TRY IT — Your answer must hold only the lines below from the line containing "microsecond (DESIGN CHOICE, assumption 78). -/" through the line containing "Staged.seq).getD 0).toNat) s", each reproduced exactly.

═══ RECORDED INFORMATION ═══

/-- Table 06.7: what the frame is composed with for a layer. -/
def LayerVerdict.use (v : LayerVerdict) (r : LayerRun) : LayerUse :=
  if !v.on then .off
  else if v.cause = 0 then
    if v.takes then (match v.cand with
      | some p => .post p
      | none => .off)
    else .scene
  else match v.policy with
    | .conservative => .conservative
    | .transparent => .off
    | _ => if v.cause = 6 || !v.takes then .off
      else match r.shown with
        | some p => .post p
        | none => .off

/-- Table 06.6: the source that tells a cause. -/
def lateSource (cause : Nat) : Nat := if cause = 4 then fScalerOverrun else if cause = 6 then fMemUe else fLayerLate

/-- R135, R371: `EV_LAYER_LATE` of a layer that is not ready, and its fault at the first frame of an episode or the first
after an acknowledgement; `n` counts its frames. The policy is the layer's
own, also in a frame that another layer's REPEAT_FRAME decides as a whole (DESIGN CHOICE, assumption 78). -/
def lateEvent (frame seq : Word) (i n : Nat) (v : LayerVerdict) (q : List Raise × State) : List Raise × State :=
  let head := b1 i ++ b1 v.cause ++ b1 (NotReady.code v.policy) ++ b1 0
  let s := emit evLayerLate (b4 frame.toNat ++ head ++ b4 n ++ b4 seq.toNat) q.2
  if n = 1 ∨ (s.scn.runs.getD i LayerRun.reset).hold = none then
    let q := (q.1, s.mapScn fun c => { c with runs := c.runs.modify i fun r => { r with hold := some (lateSource v.cause) } })
    if v.cause = 6 then q
    else waitRaise (lateSource v.cause)
      (head ++ b4 frame.toNat ++ b4 seq.toNat ++ if v.cause = 4 then b2 v.width else []) q
  else (q.1, s)

/-- R135, R136: the verdicts with the policy that applies; whether the frame repeats. -/
def settleRepeat (blocked : Bool) (vs : List LayerVerdict) : List LayerVerdict × Bool :=
  let wants := vs.any fun v => v.cause != 0 && v.policy == .repeatFrame
  if wants && blocked then
    (vs.map fun v => if v.cause ≠ 0 ∧ v.policy = .repeatFrame then { v with policy := .hold } else v, false)
  else (vs, wants)

/-- R133 to R137: what a layer's state becomes at the cut-off. -/
def LayerRun.afterCut (r : LayerRun) (v : LayerVerdict) (repeats : Bool) : LayerRun :=
  if !v.on then { r with late := 0, used := none }
  else if !v.takes then
    { r with late := if v.cause = 0 then 0 else r.late + 1, used := none, memErr := r.memErr && v.cause == 6 }
  else if v.cause = 0 then
    if repeats then { r with late := 0, cand := v.cand, used := none }
    else { r with late := 0, cand := none, used := v.cand, memErr := false, errUnits := [], again := false }
  else { r with late := r.late + 1, cand := v.cand, used := none }

/-- The rows of a composed frame are the host layers' content: not in a calibration run or in flat-field mode, where no
layer is checked for readiness and every candidate stays (DESIGN CHOICE, assumption 79). -/
def State.composesLayers (s : State) : Bool := s.scn.cur.isSome && s.cal.run.isNone && s.cal.flat.isNone

/-- R334: the decision of a frame from the fallback path; no layer is checked. -/
def decideFallback (s : State) : State :=
  let c := s.causes
  s.mapFrm fun f =>
    { f with
      dec := some
        { fallback := true, scene := s.fbSelect c, causes := c, demanded := s.demanded, added := f.params.addMarks
          road := s.road, skipRep := false, uses := List.replicate 7 .off, seq := (s.scn.cur.map Staged.seq).getD 0
          lead := s.lead, bytes := s.curBytes, esc := s.escalates, geom := f.params.cutGeom
          limit := f.params.cutLimit } }

/-- R249: the uncorrectable units that the freeze meets in the list of the post that becomes a candidate. -/
def State.freezeUe (s : State) : List Nat :=
  match (s.scn.runs.getD 6 LayerRun.reset).newest with
  | none => []
  | some p => s.listUe p

/-- R176, R249: the units that the freeze reads of the list of the post that becomes a candidate. -/
def State.freezeUnits (s : State) : List Nat :=
  match (s.scn.runs.getD 6 LayerRun.reset).newest with
  | none => []
  | some p => s.listUnits p

/-- R334 to R136: the decision of a composed frame. In IDLE, where the host layers are transparent, posts are checked and
consumed as in ACTIVE, count as shown, and REPEAT_FRAME can skip the swap (DESIGN CHOICE, assumption 79). -/
def decideComposed (s : State) : List Raise × State :=
  let f := s.nextFrame
  let layers := match s.scn.cur with
    | some g => if s.composesLayers then g.scene.layers else []
    | none => []
  let seq := (s.scn.cur.map Staged.seq).getD 0
  let vs0 := layers.zipIdx.map fun e => s.layerVerdict e.2 e.1 (s.scn.runs.getD e.2 LayerRun.reset)
  let (vs, repeats) := settleRepeat
    (s.repeatBlocked (s.demanded ||| s.frm.params.addMarks) s.road s.frm.params.cutGeom s.frm.params.cutLimit) vs0
  let uses := if s.pwr.mode == .idle || layers.isEmpty then List.replicate 7 .off
    else vs.zipIdx.map fun e => e.1.use (s.scn.runs.getD e.2 LayerRun.reset)
  let d : Decision :=
    { fallback := false, scene := 0xFE, causes := 0, demanded := s.demanded, added := s.frm.params.addMarks
      road := s.road, skipRep := repeats, uses := uses, seq := seq, lead := s.lead, bytes := s.curBytes
      esc := s.escalates, geom := s.frm.params.cutGeom, limit := s.frm.params.cutLimit }
  let late := vs.zipIdx.filter fun e => e.1.cause != 0
  let s := s.mapScn fun c =>
    { c with runs := if layers.isEmpty then c.runs
        else c.runs.zipIdx.map fun e => match vs[e.2]? with
          | some v => e.1.afterCut v repeats
          | none => e.1 }
  let s := s.mapFrm fun x => { x with dec := some d }
  late.foldl (fun q e => lateEvent f seq e.2 (q.2.scn.runs.getD e.2 LayerRun.reset).late e.1 q) ([], s)

/-- R47: `EV_CUTOFF`; T_compose_est is rounded up to a whole microsecond (DESIGN CHOICE, assumption 78). -/
def cutoffEvent (lead : Nat) (s : State) : State :=
  frameEvent 1 evCutoff
    (b4 s.nextFrame.toNat ++ b4 lead ++ b4 (ceilDiv (composeEst9 s.curBytes) 9000)
      ++ b4 ((s.scn.cur.map Staged.seq).getD 0).toNat) s
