-- ==== Sys2Proof/Machine/Idle.lean ====
section
/-!
DEFINITION. What an empty queue lets pass: 1 ns of the local time base and of team time (R309, R385; DESIGN
CHOICE, assumption 2), and in it one fuse that UPDATE_CONFIRM blows (R453; DESIGN CHOICE, assumption 12).
-/
namespace Sys2Proof.Machine

/-- The team-time counter runs (R309, Table 19.1). -/
def State.teamRuns (s : State) : Bool :=
  match s.pwr.mode with
  | .startup => true
  | .idle => true
  | .active => true
  | .sleep => true
  | .halter => true
  | _ => false

/-- R310, R313: a correction is slewed in at 100 ppm under PTM and at 50 ppm on a follower: one extra or one
missing nanosecond in so many. -/
def State.slewEvery (s : State) : Nat := if s.clk.disc = .ptm then 10000 else 20000

/-- R310, R313: what the last corrected rate adds to team time in `t` ns without a correction: the last one over the time
since the one before it, at most 100 ppm, or 50 ppm on a follower (DEDUCED, assumption 82). -/
def State.heldNs (s : State) (t : Nat) : Int :=
  let cap : Int := ((s.clk.rateOver / s.slewEvery : Nat) : Int)
  let r := max (-cap) (min cap s.clk.rate)
  r * (t : Int) / (max 1 s.clk.rateOver : Nat)

/-- The slew of one nanosecond; in the holdover of PTM, and on a follower that hears no TIME_SYNC, what the last corrected rate adds. -/
def State.slewNow (s : State) : Int :=
  match s.clk.holdAt with
  | some a => s.heldNs (s.clk.loc + 1 - a) - s.heldNs (s.clk.loc - a)
  | none => if s.clk.slew = 0 ∨ s.clk.loc % s.slewEvery ≠ 0 then 0 else s.clk.slew.sign

/-- 1 ns passes. -/
def idleStep (s : State) : State :=
  if s.pwr.mode = .off then s
  else
    let d := s.slewNow
    fuseStep <| s.mapClk fun c =>
      { c with
        loc := c.loc + 1
        team := if s.teamRuns then c.team + BitVec.ofInt 64 (1 + d) else c.team
        slew := if s.teamRuns && c.holdAt.isNone then c.slew - d else c.slew }

end Sys2Proof.Machine
end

═══

RESPONSE TO THE TASK —
/-- R47: `EV_CUTOFF`; T_compose_est is rounded up to a whole microsecond (DESIGN CHOICE, assumption 78). -/
def cutoffEvent (lead : Nat) (s : State) : State :=
  frameEvent 1 evCutoff
    (b4 s.nextFrame.toNat ++ b4 lead ++ b4 (ceilDiv (composeEst9 s.curBytes) 9000)
      ++ b4 ((s.scn.cur.map Staged.seq).getD 0).toNat) s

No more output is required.